Toda ela, a Literatura Infantil, a bela Branca, se ocupa da construção do edifício ético cujas colunas da armação são formadas por aqueles valores fundamentais.
VERSÃO CINEMATOGRÁFICA DA BRANCA DE NEVE
A criança em contato com a bela Branca (que é multicolorida) está sendo preparada para viver a travessia que a levará para a compreensão da ciência, que é outra espécie de encantamento. O encantamento do adulto, mas que se principia na criança da travessia, quando, por exemplo, diante de uma vela acesa que derrete. A chama da vela, a fumaça que se dissipa, tudo é um mistério que aproxima, um convite para o saber. O pente que se esfrega nos cabelos e atrai o papel picado. Enfim, trata-se do encantamento cujo nascedouro está na criança. A criança que no futuro poderá se apaixonar pela compreensão científica, assim como ler os filósofos, qualquer um, um Montaigne, um Heidegger, um Nietzsche, enfim.

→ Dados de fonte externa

-- ==== Sys2Proof/Laws/KeepsOps4.lean ====
section
/-!
SUPPORT. What the operations of the model leave alone, part 4 of 4 (see `Keeps`).
-/

set_option linter.all false

namespace Sys2Proof.Machine

theorem State.writePwrMode_keeps (s : State) (p : HostPort) (core : CoreId) (v : BitVec 32) : KM 80315547648 s (State.writePwrMode s p core v) := by
  have hx : KM 80315547648 s s := KM.refl
  unfold State.writePwrMode
  repeat' first
    | with_reducible assumption
    | (show _ ||| _ = _; decide)
    | with_reducible apply KM.app (g := State.tryEntry_keeps ..)
    | with_reducible apply KM.app (g := State.noteConsent_keeps ..)
    | with_reducible apply KM.app (g := State.consentGone_keeps ..)
    | with_reducible apply KM.app (g := State.modPower_keeps ..)
    | (extract_lets +onlyGivenNames x; refine KM.let_ (m := 80315547648) (s := s) (x := x) ?_ ?_; all_goals first | (intro hx; clear_value x) | subst x)
    | (extract_lets +onlyGivenNames v; subst v)
    | split

theorem State.doWait_keeps (s : State) (r : Req) (target : ℕ) (alarm : ℕ) : KM 80315154432 s (State.doWait s r target alarm) := by
  have hx : KM 80315154432 s s := KM.refl
  unfold State.doWait
  repeat' first
    | with_reducible assumption
    | (show _ ||| _ = _; decide)
    | with_reducible apply KM.app (g := State.tryEntry_keeps ..)
    | with_reducible apply KM.app (g := State.noteConsent_keeps ..)
    | with_reducible apply KM.app (g := State.fail_keeps ..)
    | with_reducible apply KM.app (g := State.modPower_keeps ..)
    | (extract_lets +onlyGivenNames x; refine KM.let_ (m := 80315154432) (s := s) (x := x) ?_ ?_; all_goals first | (intro hx; clear_value x) | subst x)
    | (extract_lets +onlyGivenNames v; subst v)
    | split

theorem State.beginN4_keeps (s : State) : KM 3005218816 s (State.beginN4 s) := by
  have hx : KM 3005218816 s s := KM.refl
  unfold State.beginN4
  repeat' first
    | with_reducible assumption
    | (show _ ||| _ = _; decide)
    | with_reducible apply KM.app (g := State.raise_keeps ..)
    | with_reducible apply KM.app (g := State.enterStepN_keeps ..)
    | with_reducible apply KM.app (g := State.endWaits_keeps ..)
    | (extract_lets +onlyGivenNames x; refine KM.let_ (m := 3005218816) (s := s) (x := x) ?_ ?_; all_goals first | (intro hx; clear_value x) | subst x)
    | (extract_lets +onlyGivenNames v; subst v)

theorem State.abortRun_keeps (s : State) : KM 3072327808 s (State.abortRun s) := by
  have hx : KM 3072327808 s s := KM.refl
  unfold State.abortRun
  repeat' first
    | with_reducible assumption
    | (show _ ||| _ = _; decide)
    | with_reducible apply KM.app (g := State.canStart_keeps ..)
    | with_reducible apply KM.app (g := State.judgeTiers_keeps ..)
    | with_reducible apply KM.app (g := State.modPower_keeps ..)

theorem State.doReleaseHold_keeps (s : State) (r : Req) : KM 3006136320 s (State.doReleaseHold s r) := by
  have hx : KM 3006136320 s s := KM.refl
  unfold State.doReleaseHold
  repeat' first
    | with_reducible assumption
    | (show _ ||| _ = _; decide)
    | with_reducible apply KM.app (g := State.ok_keeps ..)
    | with_reducible apply KM.app (g := State.releaseHold_keeps ..)
    | with_reducible apply KM.app (g := State.fail_keeps ..)
    | (extract_lets +onlyGivenNames x; refine KM.let_ (m := 3006136320) (s := s) (x := x) ?_ ?_; all_goals first | (intro hx; clear_value x) | subst x)
    | (extract_lets +onlyGivenNames v; subst v)
    | split

theorem State.fieldDark_keeps (s : State) : KM 131072 s (State.fieldDark s) := by
  have hx : KM 131072 s s := KM.refl
  unfold State.fieldDark
  repeat' first
    | with_reducible assumption
    | intro hx
    | (show _ ||| _ = _; decide)
    | with_reducible apply KM.each
    | with_reducible apply KM.app (g := State.modFieldMod_keeps ..)

theorem State.lowPower_keeps (s : State) : KM 38451941408 s (State.lowPower s) := by
  have hx : KM 38451941408 s s := KM.refl
  unfold State.lowPower
  repeat' first
    | with_reducible assumption
    | (show _ ||| _ = _; decide)
    | with_reducible apply KM.app (g := State.frameOff_keeps ..)
    | with_reducible apply KM.app (g := State.fieldDark_keeps ..)
    | with_reducible apply KM.app (g := State.modPower_keeps ..)
    | (extract_lets +onlyGivenNames x; refine KM.let_ (m := 38451941408) (s := s) (x := x) ?_ ?_; all_goals first | (intro hx; clear_value x) | subst x)
    | (extract_lets +onlyGivenNames v; subst v)
    | split

theorem State.beginN6_keeps (s : State) : KM 2097152 s (State.beginN6 s) := by
  have hx : KM 2097152 s s := KM.refl
  unfold State.beginN6
  repeat' first
    | with_reducible assumption
    | (show _ ||| _ = _; decide)
    | with_reducible apply KM.app (g := State.enterStepN_keeps ..)
    | with_reducible apply KM.app (g := State.modPower_keeps ..)

theorem State.startRecord_keeps (s : State) (kind : ℕ) (ms : ℕ) (restored : ℕ) (off : ℕ) : KM 10737418240 s (State.startRecord s kind ms restored off) := by
  have hx : KM 10737418240 s s := KM.refl
  unfold State.startRecord
  repeat' first
    | with_reducible assumption
    | intro hx
    | ((with_reducible apply Lit.mk); intro p hp; cases p <;> first | exact absurd hp (by decide) | exact rfl)
    | (show _ ||| _ = _; decide)
    | with_reducible apply KM.app (g := State.stage_keeps ..)
    | with_reducible apply KM.modJournal
    | (extract_lets +onlyGivenNames x; refine KM.let_ (m := 10737418240) (s := s) (x := x) ?_ ?_; all_goals first | (intro hx; clear_value x) | subst x)
    | (extract_lets +onlyGivenNames v; subst v)

theorem State.wakeBy_keeps (s : State) (causes : BitVec 32) (retentionFailed : Bool) : KM 38451810336 s (State.wakeBy s causes retentionFailed) := by
  have hx : KM 38451810336 s s := KM.refl
  unfold State.wakeBy
  repeat' first
    | with_reducible assumption
    | (show _ ||| _ = _; decide)
    | with_reducible apply KM.app (g := State.beginWake_keeps ..)
    | with_reducible apply KM.app (g := State.frameOff_keeps ..)
    | with_reducible apply KM.app (g := State.raise_keeps ..)
    | with_reducible apply KM.app (g := State.modPower_keeps ..)
    | (extract_lets +onlyGivenNames x; refine KM.let_ (m := 38451810336) (s := s) (x := x) ?_ ?_; all_goals first | (intro hx; clear_value x) | subst x)
    | (extract_lets +onlyGivenNames v; subst v)
    | split

theorem State.holdAtRun_keeps (s : State) : KM 3006136320 s (State.holdAtRun s) := by
  have hx : KM 3006136320 s s := KM.refl
  unfold State.holdAtRun
  repeat' first
    | with_reducible assumption
    | (show _ ||| _ = _; decide)
    | with_reducible apply KM.app (g := State.releaseHold_keeps ..)
    | with_reducible apply KM.app (g := State.modPower_keeps ..)
    | split

theorem State.readPairs_keeps (s : State) : KM 3003123712 s (State.readPairs s) := by
  have hx : KM 3003123712 s s := KM.refl
  unfold State.readPairs
  repeat' first
    | with_reducible assumption
    | intro hx
    | (show _ ||| _ = _; decide)
    | with_reducible apply KM.app (g := State.pairTick_keeps ..)
    | with_reducible apply KM.each

theorem State.tlStart_keeps (s : State) : KM 11593155328 s (State.tlStart s) := by
  have hx : KM 11593155328 s s := KM.refl
  unfold State.tlStart
  repeat' first
    | with_reducible assumption
    | intro hx
    | (show _ ||| _ = _; decide)
    | with_reducible apply KM.each
    | with_reducible apply KM.app (g := State.tlTakes_keeps ..)
    | with_reducible apply KM.app (g := State.modDoor_keeps ..)
    | with_reducible apply KM.app (g := State.loseClaims_keeps ..)
    | (extract_lets +onlyGivenNames x; refine KM.let_ (m := 11593155328) (s := s) (x := x) ?_ ?_; all_goals first | (intro hx; clear_value x) | subst x)
    | (extract_lets +onlyGivenNames v; subst v)
    | split

theorem State.wakeRun_keeps (s : State) (k : WakeSt) : KM 12738072448 s (State.wakeRun s k) := by
  have hx : KM 12738072448 s s := KM.refl
  unfold State.wakeRun
  repeat' first
    | with_reducible assumption
    | intro hx
    | (show _ ||| _ = _; decide)
    | with_reducible apply KM.app (g := State.enterFault_keeps ..)
    | with_reducible apply KM.app (g := State.startRecord_keeps ..)
    | with_reducible apply KM.app (g := State.holdAtRun_keeps ..)
    | with_reducible apply KM.each
    | with_reducible apply KM.app (g := State.readPairs_keeps ..)
    | with_reducible apply KM.app (g := State.modPanel_keeps ..)
    | with_reducible apply KM.app (g := State.raise_keeps ..)
    | with_reducible apply KM.app (g := State.canStart_keeps ..)
    | with_reducible apply KM.app (g := State.modDoor_keeps ..)
    | with_reducible apply KM.app (g := State.judgeTiers_keeps ..)
    | with_reducible apply KM.app (g := State.judgeSupply_keeps ..)
    | with_reducible apply KM.app (g := State.makeUncertain_keeps ..)
    | with_reducible apply KM.app (g := State.modPower_keeps ..)
    | with_reducible apply KM.app (g := State.tlStart_keeps ..)
    | (extract_lets +onlyGivenNames x; refine KM.let_ (m := 12738072448) (s := s) (x := x) ?_ ?_; all_goals first | (intro hx; clear_value x) | subst x)
    | (extract_lets +onlyGivenNames v; subst v)
    | split

theorem State.beginN5_keeps (s : State) : KM 46030492448 s (State.beginN5 s) := by
  have hx : KM 46030492448 s s := KM.refl
  unfold State.beginN5
  repeat' first
    | with_reducible assumption
    | intro hx
    | ((with_reducible apply Lit.mk); intro p hp; first | (cases p <;> first | exact absurd hp (by decide) | exact rfl) | (split <;> cases p <;> first | exact absurd hp (by decide) | exact rfl) | (split <;> split <;> cases p <;> first | exact absurd hp (by decide) | exact rfl))
    | (show _ ||| _ = _; decide)
    | with_reducible apply KM.app (g := State.modPort_keeps ..)
    | with_reducible apply KM.app (g := State.dropLinks_keeps ..)
    | with_reducible apply KM.app (g := State.canSleep_keeps ..)
    | with_reducible apply KM.app (g := State.portDown_keeps ..)
    | with_reducible apply KM.app (g := State.standbyBecomes_keeps ..)
    | with_reducible apply KM.app (g := State.modSlot_keeps ..)
    | with_reducible apply KM.each
    | with_reducible apply KM.app (g := State.releaseHeld_keeps ..)
    | with_reducible apply KM.app (g := State.enterStepN_keeps ..)
    | with_reducible apply KM.modPair
    | with_reducible apply KM.app (g := State.endSession_keeps ..)
    | with_reducible apply KM.app (g := State.panelOff_keeps ..)
    | (extract_lets +onlyGivenNames x; refine KM.let_ (m := 46030492448) (s := s) (x := x) ?_ ?_; all_goals first | (intro hx; clear_value x) | subst x)
    | (extract_lets +onlyGivenNames v; subst v)
    | split

theorem State.linksReturn_keeps (s : State) : KM 3011514400 s (State.linksReturn s) := by
  have hx : KM 3011514400 s s := KM.refl
  unfold State.linksReturn
  repeat' first
    | with_reducible assumption
    | intro hx
    | ((with_reducible apply Lit.mk); intro p hp; first | (cases p <;> first | exact absurd hp (by decide) | exact rfl) | (split <;> cases p <;> first | exact absurd hp (by decide) | exact rfl) | (split <;> split <;> cases p <;> first | exact absurd hp (by decide) | exact rfl))
    | (show _ ||| _ = _; decide)
    | with_reducible apply KM.app (g := State.modPort_keeps ..)
    | with_reducible apply KM.app (g := State.standbyBecomes_keeps ..)
    | with_reducible apply KM.app (g := State.modSlot_keeps ..)
    | with_reducible apply KM.each
    | with_reducible apply KM.modPair
    | with_reducible apply KM.app (g := State.panelPower_keeps ..)
    | (extract_lets +onlyGivenNames x; refine KM.let_ (m := 3011514400) (s := s) (x := x) ?_ ?_; all_goals first | (intro hx; clear_value x) | subst x)
    | (extract_lets +onlyGivenNames v; subst v)
    | split

theorem State.beginN3_keeps (s : State) : KM 15891599360 s (State.beginN3 s) := by
  have hx : KM 15891599360 s s := KM.refl
  unfold State.beginN3
  repeat' first
    | with_reducible assumption
    | intro hx
    | (show _ ||| _ = _; decide)
    | with_reducible apply KM.app (g := State.loopDrop_keeps ..)
    | with_reducible apply KM.each
    | with_reducible apply KM.app (g := State.flushJournal_keeps ..)
    | with_reducible apply KM.app (g := State.sendHold_keeps ..)
    | with_reducible apply KM.app (g := State.modEnergy_keeps ..)
    | with_reducible apply KM.app (g := State.enterStepN_keeps ..)
    | with_reducible apply KM.app (g := State.park_keeps ..)
    | with_reducible apply KM.app (g := State.modPower_keeps ..)
    | (extract_lets +onlyGivenNames x; refine KM.let_ (m := 15891599360) (s := s) (x := x) ?_ ?_; all_goals first | (intro hx; clear_value x) | subst x)
    | (extract_lets +onlyGivenNames v; subst v)
    | split

theorem State.endEntryStep_keeps (s : State) : KM 50326901536 s (State.endEntryStep s) := by
  have hx : KM 50326901536 s s := KM.refl
  unfold State.endEntryStep
  repeat' first
    | with_reducible assumption
    | (show _ ||| _ = _; decide)
    | with_reducible apply KM.app (g := State.beginN6_keeps ..)
    | with_reducible apply KM.app (g := State.beginN5_keeps ..)
    | with_reducible apply KM.app (g := State.beginN3_keeps ..)
    | with_reducible apply KM.app (g := State.beginN4_keeps ..)
    | split

theorem State.toRow_keeps (s : State) (k : WakeSt) (row : WakeRow) : KM 2097152 s (State.toRow s k row) := by
  have hx : KM 2097152 s s := KM.refl
  unfold State.toRow
  repeat' first
    | with_reducible assumption
    | (show _ ||| _ = _; decide)
    | with_reducible apply KM.app (g := State.modPower_keeps ..)

theorem State.fieldReturns_keeps (s : State) : KM 262144 s (State.fieldReturns s) := by
  have hx : KM 262144 s s := KM.refl
  unfold State.fieldReturns
  repeat' first
    | with_reducible assumption
    | intro hx
    | (show _ ||| _ = _; decide)
    | with_reducible apply KM.each
    | with_reducible apply KM.app (g := State.modLoad_keeps ..)

theorem State.wakeFailed_keeps (s : State) (check : ℕ) : KM 55689875616 s (State.wakeFailed s check) := by
  have hx : KM 55689875616 s s := KM.refl
  unfold State.wakeFailed
  repeat' first
    | with_reducible assumption
    | (show _ ||| _ = _; decide)
    | with_reducible apply KM.app (g := State.wakeFailMessage_keeps ..)
    | with_reducible apply KM.app (g := State.roleChange_keeps ..)
    | with_reducible apply KM.app (g := State.modCore_keeps ..)
    | with_reducible apply KM.app (g := State.modSlot_keeps ..)
    | with_reducible apply KM.app (g := State.coreOff_keeps ..)
    | with_reducible apply KM.app (g := State.raise_keeps ..)
    | with_reducible apply KM.app (g := State.judgeTiers_keeps ..)
    | with_reducible apply KM.app (g := State.modPower_keeps ..)
    | (extract_lets +onlyGivenNames x; refine KM.let_ (m := 55689875616) (s := s) (x := x) ?_ ?_; all_goals first | (intro hx; clear_value x) | subst x)
    | (extract_lets +onlyGivenNames v; subst v)
    | split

A Literatura Infantil terá existido desde os confins do tempo, na sua forma oral, na oralidade, com seus seres (dragões, etc) e principalmente, os animais.
O animal está mais próximo da criança. A sua identificação com ele é imediata e estrondosa, o animal é o outro. Ele é o ser que convive no mesmo mundo, não há diferenças de universos, e ambos precisam muito de afeto, ambos são indefesos.
O alfabeto animal a criança logo entende. Ela começa a falar pelo au, au, au...Assim ela vai identificando os seus primeiros amigos.
Grandes personagens da bela Branca são animais: corvos, lobos, raposas, coelhos, grilos falantes, e sapo. Eles estão no caminho, plena coreografia, puro cenário.
Possivelmente doutores da Educação, os que lidam ou teorizam sobre a pedagogia, os responsáveis pela organização do saber, os que fazem o movimento pedagógico, precisam ter contato com a Literatura Infantil e ouvir o que o sapo tem a dizer, antes de se transformar num príncipe.
DESENHO DE SOFIA FERREIRA
O que são os animais da Literatura Infantil? O que são as bruxas, os ogros, as fadas, os príncipes? São os sentimentos humanos, são eles que estão representados na bela Branca. O ciúme é um personagem presente em quase todas as histórias. O amor, o ódio, o medo...Todos os sentimentos humanos estão na Infantil, assumindo suas formas visíveis. É disso que trata tal Literatura: os sentimentos humanos. É através da decifração desses sentimentos que a criança se apropria da travessia. É assim que ela vai se confrontando com a realidade. É assim que ela se prepara para viver realmente.
KIERKEGAARD - REPRODUÇÃO
Kierkegaard leu Andersen? Alguns intelectuais ficaram apaixonados pelo saber do “Era uma vez”?
Seria proveitoso para o mundo e principalmente para o universo pedagógico se todos os estudiosos pudessem dar uma espiada na Literatura Infantil.